Start of Given records
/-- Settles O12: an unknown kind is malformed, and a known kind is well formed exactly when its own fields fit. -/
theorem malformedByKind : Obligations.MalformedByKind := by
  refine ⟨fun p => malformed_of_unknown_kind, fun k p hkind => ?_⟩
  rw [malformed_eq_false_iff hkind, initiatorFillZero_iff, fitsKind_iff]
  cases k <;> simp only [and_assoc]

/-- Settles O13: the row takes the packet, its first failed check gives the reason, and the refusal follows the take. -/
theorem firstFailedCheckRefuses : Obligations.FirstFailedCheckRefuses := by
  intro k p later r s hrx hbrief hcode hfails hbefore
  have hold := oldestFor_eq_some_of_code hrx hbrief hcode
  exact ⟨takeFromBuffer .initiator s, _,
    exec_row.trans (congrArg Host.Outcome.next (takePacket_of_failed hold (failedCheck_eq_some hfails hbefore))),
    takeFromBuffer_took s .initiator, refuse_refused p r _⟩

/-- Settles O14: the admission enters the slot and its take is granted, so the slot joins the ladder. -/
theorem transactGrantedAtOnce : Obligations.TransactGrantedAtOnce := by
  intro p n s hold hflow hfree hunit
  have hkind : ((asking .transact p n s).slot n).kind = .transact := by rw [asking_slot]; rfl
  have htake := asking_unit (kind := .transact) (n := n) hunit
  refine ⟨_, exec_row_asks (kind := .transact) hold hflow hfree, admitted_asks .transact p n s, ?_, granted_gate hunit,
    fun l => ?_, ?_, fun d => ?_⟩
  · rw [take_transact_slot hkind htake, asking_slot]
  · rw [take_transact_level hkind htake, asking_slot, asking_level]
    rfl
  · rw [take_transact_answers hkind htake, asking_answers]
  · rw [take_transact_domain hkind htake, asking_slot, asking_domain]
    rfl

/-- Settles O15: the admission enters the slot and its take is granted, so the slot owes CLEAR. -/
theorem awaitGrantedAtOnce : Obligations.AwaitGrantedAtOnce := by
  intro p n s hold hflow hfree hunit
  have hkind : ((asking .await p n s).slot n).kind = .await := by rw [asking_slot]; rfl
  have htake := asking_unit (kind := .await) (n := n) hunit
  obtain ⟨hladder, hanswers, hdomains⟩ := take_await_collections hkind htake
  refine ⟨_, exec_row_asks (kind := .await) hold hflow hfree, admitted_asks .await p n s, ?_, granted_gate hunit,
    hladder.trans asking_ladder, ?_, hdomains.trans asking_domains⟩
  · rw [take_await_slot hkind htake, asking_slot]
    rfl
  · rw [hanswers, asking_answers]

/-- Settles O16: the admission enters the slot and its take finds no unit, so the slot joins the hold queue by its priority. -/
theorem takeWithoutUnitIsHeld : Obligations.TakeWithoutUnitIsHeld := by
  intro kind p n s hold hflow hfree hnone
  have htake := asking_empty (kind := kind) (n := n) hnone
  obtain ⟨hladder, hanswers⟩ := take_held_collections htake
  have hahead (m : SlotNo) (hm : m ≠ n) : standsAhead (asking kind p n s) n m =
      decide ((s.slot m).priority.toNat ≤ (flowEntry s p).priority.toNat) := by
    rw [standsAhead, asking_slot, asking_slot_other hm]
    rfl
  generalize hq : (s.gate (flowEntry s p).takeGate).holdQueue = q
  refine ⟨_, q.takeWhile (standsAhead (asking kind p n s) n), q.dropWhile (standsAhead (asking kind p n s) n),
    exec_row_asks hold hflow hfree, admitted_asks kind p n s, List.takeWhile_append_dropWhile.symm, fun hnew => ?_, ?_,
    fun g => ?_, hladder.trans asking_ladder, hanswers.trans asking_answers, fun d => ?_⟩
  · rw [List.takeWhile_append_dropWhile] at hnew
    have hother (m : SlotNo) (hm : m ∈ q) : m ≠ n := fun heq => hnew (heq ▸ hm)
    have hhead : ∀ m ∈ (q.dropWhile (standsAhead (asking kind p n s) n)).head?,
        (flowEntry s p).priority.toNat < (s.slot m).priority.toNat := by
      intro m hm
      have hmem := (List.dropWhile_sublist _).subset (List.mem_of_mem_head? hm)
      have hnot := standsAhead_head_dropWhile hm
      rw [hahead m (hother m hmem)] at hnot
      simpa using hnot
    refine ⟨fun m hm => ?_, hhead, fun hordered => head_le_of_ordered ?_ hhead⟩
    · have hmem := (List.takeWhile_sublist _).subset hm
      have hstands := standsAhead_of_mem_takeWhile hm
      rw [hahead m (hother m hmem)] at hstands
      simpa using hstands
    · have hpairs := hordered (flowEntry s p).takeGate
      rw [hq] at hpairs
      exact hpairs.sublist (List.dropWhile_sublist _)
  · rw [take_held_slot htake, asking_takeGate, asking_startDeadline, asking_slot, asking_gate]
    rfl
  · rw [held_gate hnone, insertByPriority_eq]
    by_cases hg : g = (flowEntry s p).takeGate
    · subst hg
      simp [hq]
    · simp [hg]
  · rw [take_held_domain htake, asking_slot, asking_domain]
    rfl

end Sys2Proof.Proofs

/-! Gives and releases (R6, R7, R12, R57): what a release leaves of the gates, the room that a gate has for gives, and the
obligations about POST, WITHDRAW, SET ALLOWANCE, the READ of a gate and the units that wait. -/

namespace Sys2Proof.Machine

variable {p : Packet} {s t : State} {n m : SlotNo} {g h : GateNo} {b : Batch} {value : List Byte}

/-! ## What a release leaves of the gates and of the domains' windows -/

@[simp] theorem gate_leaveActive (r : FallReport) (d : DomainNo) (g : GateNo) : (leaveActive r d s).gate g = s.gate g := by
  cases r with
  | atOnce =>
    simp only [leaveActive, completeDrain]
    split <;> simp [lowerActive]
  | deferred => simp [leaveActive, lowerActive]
End of Given records
Start of Given records
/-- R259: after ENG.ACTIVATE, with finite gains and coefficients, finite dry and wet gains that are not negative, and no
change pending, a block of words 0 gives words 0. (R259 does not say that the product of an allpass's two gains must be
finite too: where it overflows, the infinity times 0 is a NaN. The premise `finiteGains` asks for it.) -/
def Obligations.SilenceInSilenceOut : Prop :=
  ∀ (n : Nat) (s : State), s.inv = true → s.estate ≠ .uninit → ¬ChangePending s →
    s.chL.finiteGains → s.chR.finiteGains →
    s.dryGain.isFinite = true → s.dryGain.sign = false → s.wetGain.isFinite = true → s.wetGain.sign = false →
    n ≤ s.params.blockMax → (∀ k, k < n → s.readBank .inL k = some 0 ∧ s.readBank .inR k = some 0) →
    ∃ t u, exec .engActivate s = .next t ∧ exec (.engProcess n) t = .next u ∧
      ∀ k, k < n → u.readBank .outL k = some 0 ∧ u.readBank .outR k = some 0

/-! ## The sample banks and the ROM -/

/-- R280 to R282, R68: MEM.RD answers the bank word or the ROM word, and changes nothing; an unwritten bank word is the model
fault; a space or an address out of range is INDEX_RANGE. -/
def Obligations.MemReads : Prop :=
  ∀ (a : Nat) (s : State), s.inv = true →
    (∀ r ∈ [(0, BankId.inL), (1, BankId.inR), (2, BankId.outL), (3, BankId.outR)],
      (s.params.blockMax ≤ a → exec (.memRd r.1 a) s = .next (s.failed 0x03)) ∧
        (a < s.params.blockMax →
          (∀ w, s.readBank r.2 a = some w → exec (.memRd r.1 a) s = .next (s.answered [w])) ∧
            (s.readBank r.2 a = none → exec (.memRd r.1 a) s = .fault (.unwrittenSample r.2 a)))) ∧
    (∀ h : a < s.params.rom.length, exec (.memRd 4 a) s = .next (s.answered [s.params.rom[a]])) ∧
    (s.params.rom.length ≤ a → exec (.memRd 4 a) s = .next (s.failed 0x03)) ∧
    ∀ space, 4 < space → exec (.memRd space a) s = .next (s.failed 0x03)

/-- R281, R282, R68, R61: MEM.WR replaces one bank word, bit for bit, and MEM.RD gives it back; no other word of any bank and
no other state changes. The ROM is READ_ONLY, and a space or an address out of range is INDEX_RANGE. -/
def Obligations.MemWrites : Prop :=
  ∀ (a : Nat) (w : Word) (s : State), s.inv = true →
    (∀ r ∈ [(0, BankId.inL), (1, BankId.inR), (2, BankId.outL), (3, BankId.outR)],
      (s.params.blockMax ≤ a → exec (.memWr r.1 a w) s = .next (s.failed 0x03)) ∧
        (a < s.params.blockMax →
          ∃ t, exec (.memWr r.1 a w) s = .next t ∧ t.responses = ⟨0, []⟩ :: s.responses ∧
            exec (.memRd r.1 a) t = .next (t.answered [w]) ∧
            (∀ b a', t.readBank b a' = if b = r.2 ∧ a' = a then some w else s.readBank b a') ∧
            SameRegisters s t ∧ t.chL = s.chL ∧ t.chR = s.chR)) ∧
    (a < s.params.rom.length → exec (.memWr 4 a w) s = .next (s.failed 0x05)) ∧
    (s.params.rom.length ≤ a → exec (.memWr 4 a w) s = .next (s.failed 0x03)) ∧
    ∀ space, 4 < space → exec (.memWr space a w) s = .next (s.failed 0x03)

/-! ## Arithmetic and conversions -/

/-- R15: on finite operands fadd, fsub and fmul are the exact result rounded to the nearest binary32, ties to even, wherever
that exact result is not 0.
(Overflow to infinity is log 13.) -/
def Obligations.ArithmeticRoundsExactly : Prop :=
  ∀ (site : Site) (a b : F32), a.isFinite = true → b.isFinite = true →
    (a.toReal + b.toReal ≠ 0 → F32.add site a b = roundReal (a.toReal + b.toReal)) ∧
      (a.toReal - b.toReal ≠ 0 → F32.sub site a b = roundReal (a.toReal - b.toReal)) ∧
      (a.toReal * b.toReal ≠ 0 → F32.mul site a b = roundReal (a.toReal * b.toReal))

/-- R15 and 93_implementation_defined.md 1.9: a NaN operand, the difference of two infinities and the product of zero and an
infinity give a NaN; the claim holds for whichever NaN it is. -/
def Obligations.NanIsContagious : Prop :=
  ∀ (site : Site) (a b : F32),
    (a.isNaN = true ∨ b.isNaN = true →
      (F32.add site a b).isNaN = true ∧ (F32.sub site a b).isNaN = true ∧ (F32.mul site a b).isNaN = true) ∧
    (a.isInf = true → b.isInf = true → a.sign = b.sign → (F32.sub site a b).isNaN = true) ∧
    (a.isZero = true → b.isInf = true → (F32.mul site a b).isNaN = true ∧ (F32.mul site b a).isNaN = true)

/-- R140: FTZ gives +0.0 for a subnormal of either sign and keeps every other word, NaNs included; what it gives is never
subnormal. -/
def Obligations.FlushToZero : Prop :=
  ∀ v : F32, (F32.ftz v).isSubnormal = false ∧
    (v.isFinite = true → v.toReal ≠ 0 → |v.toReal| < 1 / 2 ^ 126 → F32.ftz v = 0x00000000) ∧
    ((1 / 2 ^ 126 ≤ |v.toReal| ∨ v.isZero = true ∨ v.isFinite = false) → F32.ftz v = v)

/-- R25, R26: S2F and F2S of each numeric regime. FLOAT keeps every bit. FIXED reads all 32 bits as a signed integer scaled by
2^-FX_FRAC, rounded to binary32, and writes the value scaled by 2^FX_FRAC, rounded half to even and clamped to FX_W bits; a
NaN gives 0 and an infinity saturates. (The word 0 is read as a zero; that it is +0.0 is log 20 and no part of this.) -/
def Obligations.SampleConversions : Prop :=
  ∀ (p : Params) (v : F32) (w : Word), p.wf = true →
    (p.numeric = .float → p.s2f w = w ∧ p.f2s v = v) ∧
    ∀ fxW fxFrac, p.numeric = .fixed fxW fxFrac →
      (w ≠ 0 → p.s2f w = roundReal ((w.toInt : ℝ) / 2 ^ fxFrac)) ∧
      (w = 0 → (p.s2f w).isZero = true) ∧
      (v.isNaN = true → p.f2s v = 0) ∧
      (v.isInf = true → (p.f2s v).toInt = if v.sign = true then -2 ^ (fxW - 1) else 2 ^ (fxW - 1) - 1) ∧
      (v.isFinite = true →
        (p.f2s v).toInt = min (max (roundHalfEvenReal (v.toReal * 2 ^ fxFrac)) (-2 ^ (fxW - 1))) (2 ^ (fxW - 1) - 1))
End of Given records
Start of Given records
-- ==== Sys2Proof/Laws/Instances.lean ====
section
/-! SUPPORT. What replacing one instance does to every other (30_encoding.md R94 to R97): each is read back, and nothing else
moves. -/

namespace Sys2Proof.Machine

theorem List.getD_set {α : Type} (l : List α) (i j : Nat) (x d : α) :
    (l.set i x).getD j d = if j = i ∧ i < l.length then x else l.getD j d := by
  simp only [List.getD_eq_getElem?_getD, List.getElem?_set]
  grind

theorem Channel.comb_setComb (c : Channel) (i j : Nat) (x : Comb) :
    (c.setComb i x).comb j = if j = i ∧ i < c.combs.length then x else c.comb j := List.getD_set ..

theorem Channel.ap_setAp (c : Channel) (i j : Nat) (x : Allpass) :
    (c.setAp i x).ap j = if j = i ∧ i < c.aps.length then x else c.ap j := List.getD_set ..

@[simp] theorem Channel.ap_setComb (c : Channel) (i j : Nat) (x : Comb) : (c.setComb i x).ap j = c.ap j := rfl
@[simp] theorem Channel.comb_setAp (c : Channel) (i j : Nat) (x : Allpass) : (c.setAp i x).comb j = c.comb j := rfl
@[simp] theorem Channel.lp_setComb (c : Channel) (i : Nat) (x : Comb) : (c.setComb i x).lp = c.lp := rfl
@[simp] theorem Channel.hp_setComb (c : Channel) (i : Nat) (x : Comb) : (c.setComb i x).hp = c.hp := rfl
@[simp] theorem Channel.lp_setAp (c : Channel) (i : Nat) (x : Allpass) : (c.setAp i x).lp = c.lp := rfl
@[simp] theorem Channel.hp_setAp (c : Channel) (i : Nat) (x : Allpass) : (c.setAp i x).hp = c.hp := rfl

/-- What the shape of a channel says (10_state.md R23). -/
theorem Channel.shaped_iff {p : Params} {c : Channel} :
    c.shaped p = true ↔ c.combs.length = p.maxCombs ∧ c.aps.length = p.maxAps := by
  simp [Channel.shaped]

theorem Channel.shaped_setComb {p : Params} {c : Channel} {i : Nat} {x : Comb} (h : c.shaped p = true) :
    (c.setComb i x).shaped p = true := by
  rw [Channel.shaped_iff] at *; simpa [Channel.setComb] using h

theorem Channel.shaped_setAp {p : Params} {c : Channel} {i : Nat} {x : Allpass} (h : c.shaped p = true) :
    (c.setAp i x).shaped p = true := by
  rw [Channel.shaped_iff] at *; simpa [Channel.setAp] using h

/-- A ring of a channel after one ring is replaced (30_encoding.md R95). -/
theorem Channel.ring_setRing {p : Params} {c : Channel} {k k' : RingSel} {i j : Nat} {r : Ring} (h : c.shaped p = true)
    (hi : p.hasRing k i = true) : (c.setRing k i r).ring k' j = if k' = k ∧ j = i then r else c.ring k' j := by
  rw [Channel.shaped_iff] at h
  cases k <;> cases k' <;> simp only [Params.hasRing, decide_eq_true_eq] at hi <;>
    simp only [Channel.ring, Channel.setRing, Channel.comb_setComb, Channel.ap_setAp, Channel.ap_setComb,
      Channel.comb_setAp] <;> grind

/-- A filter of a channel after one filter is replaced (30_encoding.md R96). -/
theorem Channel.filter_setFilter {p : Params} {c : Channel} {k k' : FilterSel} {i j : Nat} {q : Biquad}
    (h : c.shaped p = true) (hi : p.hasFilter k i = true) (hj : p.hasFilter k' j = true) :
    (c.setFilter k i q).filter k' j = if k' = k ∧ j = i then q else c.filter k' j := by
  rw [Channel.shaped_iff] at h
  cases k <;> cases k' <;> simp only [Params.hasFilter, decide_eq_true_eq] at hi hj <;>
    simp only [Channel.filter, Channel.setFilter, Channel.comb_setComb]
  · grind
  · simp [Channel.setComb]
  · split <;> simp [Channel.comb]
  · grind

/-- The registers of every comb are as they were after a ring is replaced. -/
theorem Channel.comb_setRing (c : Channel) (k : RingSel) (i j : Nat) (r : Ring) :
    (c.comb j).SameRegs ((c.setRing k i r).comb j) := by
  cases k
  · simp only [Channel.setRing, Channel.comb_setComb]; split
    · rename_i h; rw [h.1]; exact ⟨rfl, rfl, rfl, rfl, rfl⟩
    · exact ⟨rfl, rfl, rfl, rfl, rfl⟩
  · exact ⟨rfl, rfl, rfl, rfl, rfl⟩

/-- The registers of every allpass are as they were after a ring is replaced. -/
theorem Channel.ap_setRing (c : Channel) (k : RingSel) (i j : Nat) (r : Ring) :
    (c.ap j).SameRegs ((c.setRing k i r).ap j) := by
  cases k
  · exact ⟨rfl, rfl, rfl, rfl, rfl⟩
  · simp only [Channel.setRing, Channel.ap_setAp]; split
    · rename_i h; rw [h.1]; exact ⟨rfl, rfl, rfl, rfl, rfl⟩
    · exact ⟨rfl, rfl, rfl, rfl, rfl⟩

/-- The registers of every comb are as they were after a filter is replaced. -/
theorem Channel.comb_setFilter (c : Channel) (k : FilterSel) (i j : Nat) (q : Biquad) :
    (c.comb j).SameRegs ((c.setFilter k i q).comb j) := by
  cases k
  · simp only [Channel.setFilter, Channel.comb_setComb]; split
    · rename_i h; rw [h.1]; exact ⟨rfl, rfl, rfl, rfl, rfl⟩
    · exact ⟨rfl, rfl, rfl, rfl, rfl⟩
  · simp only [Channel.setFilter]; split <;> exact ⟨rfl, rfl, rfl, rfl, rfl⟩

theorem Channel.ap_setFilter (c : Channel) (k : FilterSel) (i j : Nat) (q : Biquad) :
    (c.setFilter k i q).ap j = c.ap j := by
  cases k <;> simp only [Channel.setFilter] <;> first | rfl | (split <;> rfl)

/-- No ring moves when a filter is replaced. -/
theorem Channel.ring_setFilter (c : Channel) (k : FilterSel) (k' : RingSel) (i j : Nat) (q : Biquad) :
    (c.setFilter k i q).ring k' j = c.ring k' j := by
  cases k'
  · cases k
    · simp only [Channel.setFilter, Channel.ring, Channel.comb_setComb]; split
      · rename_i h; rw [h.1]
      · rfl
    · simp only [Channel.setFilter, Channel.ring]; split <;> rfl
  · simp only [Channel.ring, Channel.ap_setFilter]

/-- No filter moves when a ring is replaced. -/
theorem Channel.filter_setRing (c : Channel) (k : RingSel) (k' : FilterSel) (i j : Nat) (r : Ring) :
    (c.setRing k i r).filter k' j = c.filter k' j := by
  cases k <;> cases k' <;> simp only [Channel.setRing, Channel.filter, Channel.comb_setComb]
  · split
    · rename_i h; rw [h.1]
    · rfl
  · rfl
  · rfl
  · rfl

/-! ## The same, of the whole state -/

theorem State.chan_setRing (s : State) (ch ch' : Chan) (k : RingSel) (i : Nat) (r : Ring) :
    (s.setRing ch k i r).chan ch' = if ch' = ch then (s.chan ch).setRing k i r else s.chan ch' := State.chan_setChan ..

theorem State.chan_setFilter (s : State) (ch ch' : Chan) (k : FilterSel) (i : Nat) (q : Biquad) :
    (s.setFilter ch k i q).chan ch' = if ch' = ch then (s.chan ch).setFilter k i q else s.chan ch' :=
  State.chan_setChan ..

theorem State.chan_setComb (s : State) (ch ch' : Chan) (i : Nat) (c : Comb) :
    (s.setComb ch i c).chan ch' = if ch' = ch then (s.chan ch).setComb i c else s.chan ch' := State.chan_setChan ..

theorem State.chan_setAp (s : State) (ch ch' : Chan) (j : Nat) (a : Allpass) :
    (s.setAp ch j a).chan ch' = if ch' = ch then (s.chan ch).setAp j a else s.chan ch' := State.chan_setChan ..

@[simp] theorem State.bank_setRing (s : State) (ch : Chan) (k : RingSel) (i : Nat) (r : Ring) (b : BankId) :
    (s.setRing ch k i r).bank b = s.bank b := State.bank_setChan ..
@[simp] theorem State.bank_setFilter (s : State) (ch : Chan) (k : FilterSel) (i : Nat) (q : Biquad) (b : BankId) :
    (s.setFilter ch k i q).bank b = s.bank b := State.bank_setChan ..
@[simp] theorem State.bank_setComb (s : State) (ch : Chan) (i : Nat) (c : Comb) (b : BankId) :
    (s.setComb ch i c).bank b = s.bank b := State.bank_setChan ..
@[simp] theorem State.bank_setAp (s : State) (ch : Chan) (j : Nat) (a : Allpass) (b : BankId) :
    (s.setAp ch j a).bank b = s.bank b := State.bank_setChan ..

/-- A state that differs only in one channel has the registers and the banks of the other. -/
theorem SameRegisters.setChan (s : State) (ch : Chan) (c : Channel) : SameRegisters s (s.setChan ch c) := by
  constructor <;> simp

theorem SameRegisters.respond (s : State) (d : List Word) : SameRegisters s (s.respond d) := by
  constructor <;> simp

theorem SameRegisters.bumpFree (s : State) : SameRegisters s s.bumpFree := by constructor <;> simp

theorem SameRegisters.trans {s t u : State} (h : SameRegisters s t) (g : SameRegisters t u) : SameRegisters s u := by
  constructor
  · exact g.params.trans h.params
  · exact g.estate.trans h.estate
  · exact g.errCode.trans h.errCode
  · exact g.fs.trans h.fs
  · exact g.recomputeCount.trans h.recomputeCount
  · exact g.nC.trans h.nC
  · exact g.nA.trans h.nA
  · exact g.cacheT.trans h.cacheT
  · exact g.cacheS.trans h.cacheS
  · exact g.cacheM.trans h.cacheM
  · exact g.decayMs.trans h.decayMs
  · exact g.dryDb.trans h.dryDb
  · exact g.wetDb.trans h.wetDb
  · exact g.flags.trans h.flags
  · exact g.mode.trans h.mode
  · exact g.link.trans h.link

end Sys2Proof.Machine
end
End of Given records
Assignment - Beginning at the line above with "theorem Channel.ring_setFilter (c" and finishing at the line with "(s.setAp ch j a).chan", return each line exactly and return nothing else.

Answer to the problem -
theorem Channel.ring_setFilter (c : Channel) (k : FilterSel) (k' : RingSel) (i j : Nat) (q : Biquad) :
    (c.setFilter k i q).ring k' j = c.ring k' j := by
  cases k'
  · cases k
    · simp only [Channel.setFilter, Channel.ring, Channel.comb_setComb]; split
      · rename_i h; rw [h.1]
      · rfl
    · simp only [Channel.setFilter, Channel.ring]; split <;> rfl
  · simp only [Channel.ring, Channel.ap_setFilter]

/-- No filter moves when a ring is replaced. -/
theorem Channel.filter_setRing (c : Channel) (k : RingSel) (k' : FilterSel) (i j : Nat) (r : Ring) :
    (c.setRing k i r).filter k' j = c.filter k' j := by
  cases k <;> cases k' <;> simp only [Channel.setRing, Channel.filter, Channel.comb_setComb]
  · split
    · rename_i h; rw [h.1]
    · rfl
  · rfl
  · rfl
  · rfl

/-! ## The same, of the whole state -/

theorem State.chan_setRing (s : State) (ch ch' : Chan) (k : RingSel) (i : Nat) (r : Ring) :
    (s.setRing ch k i r).chan ch' = if ch' = ch then (s.chan ch).setRing k i r else s.chan ch' := State.chan_setChan ..

theorem State.chan_setFilter (s : State) (ch ch' : Chan) (k : FilterSel) (i : Nat) (q : Biquad) :
    (s.setFilter ch k i q).chan ch' = if ch' = ch then (s.chan ch).setFilter k i q else s.chan ch' :=
  State.chan_setChan ..

theorem State.chan_setComb (s : State) (ch ch' : Chan) (i : Nat) (c : Comb) :
    (s.setComb ch i c).chan ch' = if ch' = ch then (s.chan ch).setComb i c else s.chan ch' := State.chan_setChan ..

theorem State.chan_setAp (s : State) (ch ch' : Chan) (j : Nat) (a : Allpass) :
    (s.setAp ch j a).chan ch' = if ch' = ch then (s.chan ch).setAp j a else s.chan ch' := State.chan_setChan ..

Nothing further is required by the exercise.